一葉知秋主動湊了上去,笑聲婉轉,含情脈脈的道︰「小泓泓,這麼多年不見,想死人家了,怎麼突然小泓泓參加比賽了?」
一旁的浥雨輕寒面色抽搐,胸口起伏,硬生生的從牙縫里逼出兩個字︰「閉嘴!」
「哼!」面對浥雨輕寒粗暴的態度,一葉知秋啐了一聲,賭氣的扭過頭去︰「死相,你們這些臭男人都是一個德行,一個比一個薄情寡義,人家懶得理你們,哼!」
浥雨輕寒臉上的肌肉大幅度痙攣,但總算大舒了一口氣。
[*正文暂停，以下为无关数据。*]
-- ==== Sys2Proof/Config.lean ====
section
/-! DEFINITION. What the spec leaves to the implementation or to the outside: the parameters marked OPEN in rule R8
and the answers of the external agents, each an uninterpreted constant, so that a theorem holds for every value. -/

namespace Sys2Proof

/-- The parameter `LANE_POLICY` of R56. The choice between the two is `Machine.lanePolicy`. -/
inductive LanePolicy where
  | strict
  | ignore
  deriving DecidableEq, Repr

/-- The parameter `LANE_BYTE_ORDER` of R55: whether lane 0 is the byte at `A` or the byte at `A + 7`. -/
inductive LaneByteOrder where
  | laneZeroLowest
  | laneZeroHighest
  deriving DecidableEq, Repr, Inhabited

/-- The two free-running tick sources of R100. -/
inductive TickSource where
  | fast
  | slow
  deriving DecidableEq, Repr, Inhabited

/-- One call TBC makes on its RTC port (R203). -/
inductive RtcCall where
  | read (idx : RtcIndex)
  | write (idx : RtcIndex) (d8 : RtcDatum)
  deriving DecidableEq, Repr

namespace Config

/-- `BASE`, the absolute address of offset 0: OPEN, any 64-bit value, used only in diagnostics (R8, D3; log 2, DESIGN CHOICE). -/
opaque base : Word

/-- The bit numbers of the status word, as a permutation of 0 to 63: its values at 0, 1 and 2 are `C1_BIT`, `C2_BIT`
and `C3_BIT`. A permutation because the spec leaves them OPEN but pairwise distinct (R8, D9; log 3, DESIGN CHOICE). -/
opaque statusBitOrder : Equiv.Perm (Fin 64)

/-- `LANE_BYTE_ORDER`: OPEN, no rule depends on it (R55, D20; log 4, DESIGN CHOICE). -/
opaque laneByteOrder : LaneByteOrder

/-- `draw_64()` of the `n`-th read of a hole: a free value under no law (R13, R61, R190; log 5, DESIGN CHOICE). -/
opaque draw : Nat → Word

/-- The answer of the external RTC to `RtcRead(idx)` after the calls in `history`, oldest first: a free value that may
depend on all of them (R203, U8; log 6, DESIGN CHOICE). -/
opaque rtcAnswer : (history : List RtcCall) → (idx : RtcIndex) → Word

/-- The order in which the two sources tick at the steps at which nothing but them acts: the `n`-th of these ticks is a
fast one where the value at `n` is even and a slow one where it is odd (`Machine.nextTick`). No order is fixed
(R73, R108; log 7, DESIGN CHOICE) but a fair one (R104): a permutation reaches the even numbers without end and the odd
ones too, and every order in which both sources tick without end is that of some permutation (log 22, DEDUCED). -/
opaque tickOrder : Equiv.Perm Nat

/-- `COINCIDENT_ORDER` at the `n`-th coincidence of the timed refinement: which of two ticks due at the same instant
comes first (R285, D12; log 8, DESIGN CHOICE). -/
opaque coincidentFirst : Nat → TickSource

end Config

end Sys2Proof
end

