-- ==== Sys2Proof/Machine/Timebase.lean ====
section
/-! DEFINITION. Bus access to the timebase block (R120 to R141): ten recognized registers, of which three can be
written. -/

namespace Sys2Proof.Machine

open Sys2Proof

/-! ### Reads -/

/-- `RD.UST_MSC` (R120). -/
def execRdUstMsc (be : Lanes) (s : State) : Result :=
  busAccess (readRegister lanePolicy .ustMsc (timebaseAddress .ustMsc) be s.regs.ustMsc) s

/-- `RD.COMPARE1` (R121). -/
def execRdCompare1 (be : Lanes) (s : State) : Result :=
  busAccess (readRegister lanePolicy .ustMsc (timebaseAddress .compare1) be s.regs.compare1) s

/-- `RD.COMPARE2` (R122). -/
def execRdCompare2 (be : Lanes) (s : State) : Result :=
  busAccess (readRegister lanePolicy .ustMsc (timebaseAddress .compare2) be s.regs.compare2) s

/-- `RD.COMPARE3` (R123). -/
def execRdCompare3 (be : Lanes) (s : State) : Result :=
  busAccess (readRegister lanePolicy .ustMsc (timebaseAddress .compare3) be s.regs.compare3) s

/-- `RD.AIN_MSC_UST` (R124). -/
def execRdAinMscUst (be : Lanes) (s : State) : Result :=
  busAccess (readRegister lanePolicy .ustMsc (timebaseAddress .ainMscUst) be s.regs.ainMscUst) s

/-- `RD.AOUT1_MSC_UST` (R125). -/
def execRdAout1MscUst (be : Lanes) (s : State) : Result :=
  busAccess (readRegister lanePolicy .ustMsc (timebaseAddress .aout1MscUst) be s.regs.aout1MscUst) s

/-- `RD.AOUT2_MSC_UST` (R126). -/
def execRdAout2MscUst (be : Lanes) (s : State) : Result :=
  busAccess (readRegister lanePolicy .ustMsc (timebaseAddress .aout2MscUst) be s.regs.aout2MscUst) s

/-- `RD.VIN1_MSC_UST` (R127). -/
def execRdVin1MscUst (be : Lanes) (s : State) : Result :=
  busAccess (readRegister lanePolicy .ustMsc (timebaseAddress .vin1MscUst) be s.regs.vin1MscUst) s

/-- `RD.VIN2_MSC_UST` (R128). -/
def execRdVin2MscUst (be : Lanes) (s : State) : Result :=
  busAccess (readRegister lanePolicy .ustMsc (timebaseAddress .vin2MscUst) be s.regs.vin2MscUst) s

/-- `RD.VOUT_MSC_UST` (R129). -/
def execRdVoutMscUst (be : Lanes) (s : State) : Result :=
  busAccess (readRegister lanePolicy .ustMsc (timebaseAddress .voutMscUst) be s.regs.voutMscUst) s

/-- `RD.UST_MSC_UNK` (R130): anomaly (a), whatever `be` is. -/
def execRdUstMscUnk (a : Offset) (be : Lanes) (s : State) : Result :=
  busAccess (noOpRead .ustMsc a be) s

/-! ### Writes -/

/-- `WR.UST_MSC` (R131): accepted and ignored. -/
def execWrUstMsc (be : Lanes) (d : Word) (s : State) : Result :=
  busAccess (writeRegister lanePolicy .ustMsc (timebaseAddress .ustMsc) be d s.regs) s

/-- `WR.COMPARE1` (R132). -/
def execWrCompare1 (be : Lanes) (d : Word) (s : State) : Result :=
  busAccess (writeRegister lanePolicy .ustMsc (timebaseAddress .compare1) be d { s.regs with compare1 := d }) s

/-- `WR.COMPARE2` (R133). -/
def execWrCompare2 (be : Lanes) (d : Word) (s : State) : Result :=
  busAccess (writeRegister lanePolicy .ustMsc (timebaseAddress .compare2) be d { s.regs with compare2 := d }) s

/-- `WR.COMPARE3` (R134). -/
def execWrCompare3 (be : Lanes) (d : Word) (s : State) : Result :=
  busAccess (writeRegister lanePolicy .ustMsc (timebaseAddress .compare3) be d { s.regs with compare3 := d }) s

/-- `WR.AIN_MSC_UST` (R135): accepted, logged and ignored, whatever `be` and `d` are. -/
def execWrAinMscUst (be : Lanes) (d : Word) (s : State) : Result :=
  busAccess (noOpWrite .ustMsc (timebaseAddress .ainMscUst) be d) s

/-- `WR.AOUT1_MSC_UST` (R136): accepted, logged and ignored, whatever `be` and `d` are. -/
def execWrAout1MscUst (be : Lanes) (d : Word) (s : State) : Result :=
  busAccess (noOpWrite .ustMsc (timebaseAddress .aout1MscUst) be d) s

/-- `WR.AOUT2_MSC_UST` (R137): accepted, logged and ignored, whatever `be` and `d` are. -/
def execWrAout2MscUst (be : Lanes) (d : Word) (s : State) : Result :=
  busAccess (noOpWrite .ustMsc (timebaseAddress .aout2MscUst) be d) s

/-- `WR.VIN1_MSC_UST` (R138): accepted, logged and ignored, whatever `be` and `d` are. -/
def execWrVin1MscUst (be : Lanes) (d : Word) (s : State) : Result :=
  busAccess (noOpWrite .ustMsc (timebaseAddress .vin1MscUst) be d) s

/-- `WR.VIN2_MSC_UST` (R139): accepted, logged and ignored, whatever `be` and `d` are. -/
def execWrVin2MscUst (be : Lanes) (d : Word) (s : State) : Result :=
  busAccess (noOpWrite .ustMsc (timebaseAddress .vin2MscUst) be d) s

/-- `WR.VOUT_MSC_UST` (R140): accepted, logged and ignored, whatever `be` and `d` are. -/
def execWrVoutMscUst (be : Lanes) (d : Word) (s : State) : Result :=
  busAccess (noOpWrite .ustMsc (timebaseAddress .voutMscUst) be d) s

/-- `WR.UST_MSC_UNK` (R141): anomaly (a), whatever `be` is. -/
def execWrUstMscUnk (a : Offset) (be : Lanes) (d : Word) (s : State) : Result :=
  busAccess (noOpWrite .ustMsc a be d) s

end Sys2Proof.Machine
end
但馬上,這個剛剛才自稱「懶得理你們」的一葉知秋又柔情似水的湊了上來。
「小泓泓~」
那嬌嬌甜甜的聲音讓百里冰泓和浥雨輕寒心髒抽搐、四肢抽搐、經脈抽搐……全身都在抽搐,簡直是生不如死。
「這個人……」一直站在身旁,仿佛被眾人忽略的澹台這個時候發出了聲音,看著眼前男還是女?的那個赤紅色的妖嬈身影,不住著抖著嘴角。
這就是隊長百里冰泓說的拾年節季目前還缺的一個人?
听到這種呢喃的聲音,一葉知秋微垂的眸光也是一動,那幽暗沉靜的眸忽的一沉,身前火焰赤紅的痕跡,和他暗眸那深邃的光芒交織在一起,不緊不慢的說上一句︰「這個人……是誰?」
莫名感覺到一種危險的意味,澹台全身猛地一顫,隨後不自覺的低下頭,目光有些飄渺不定。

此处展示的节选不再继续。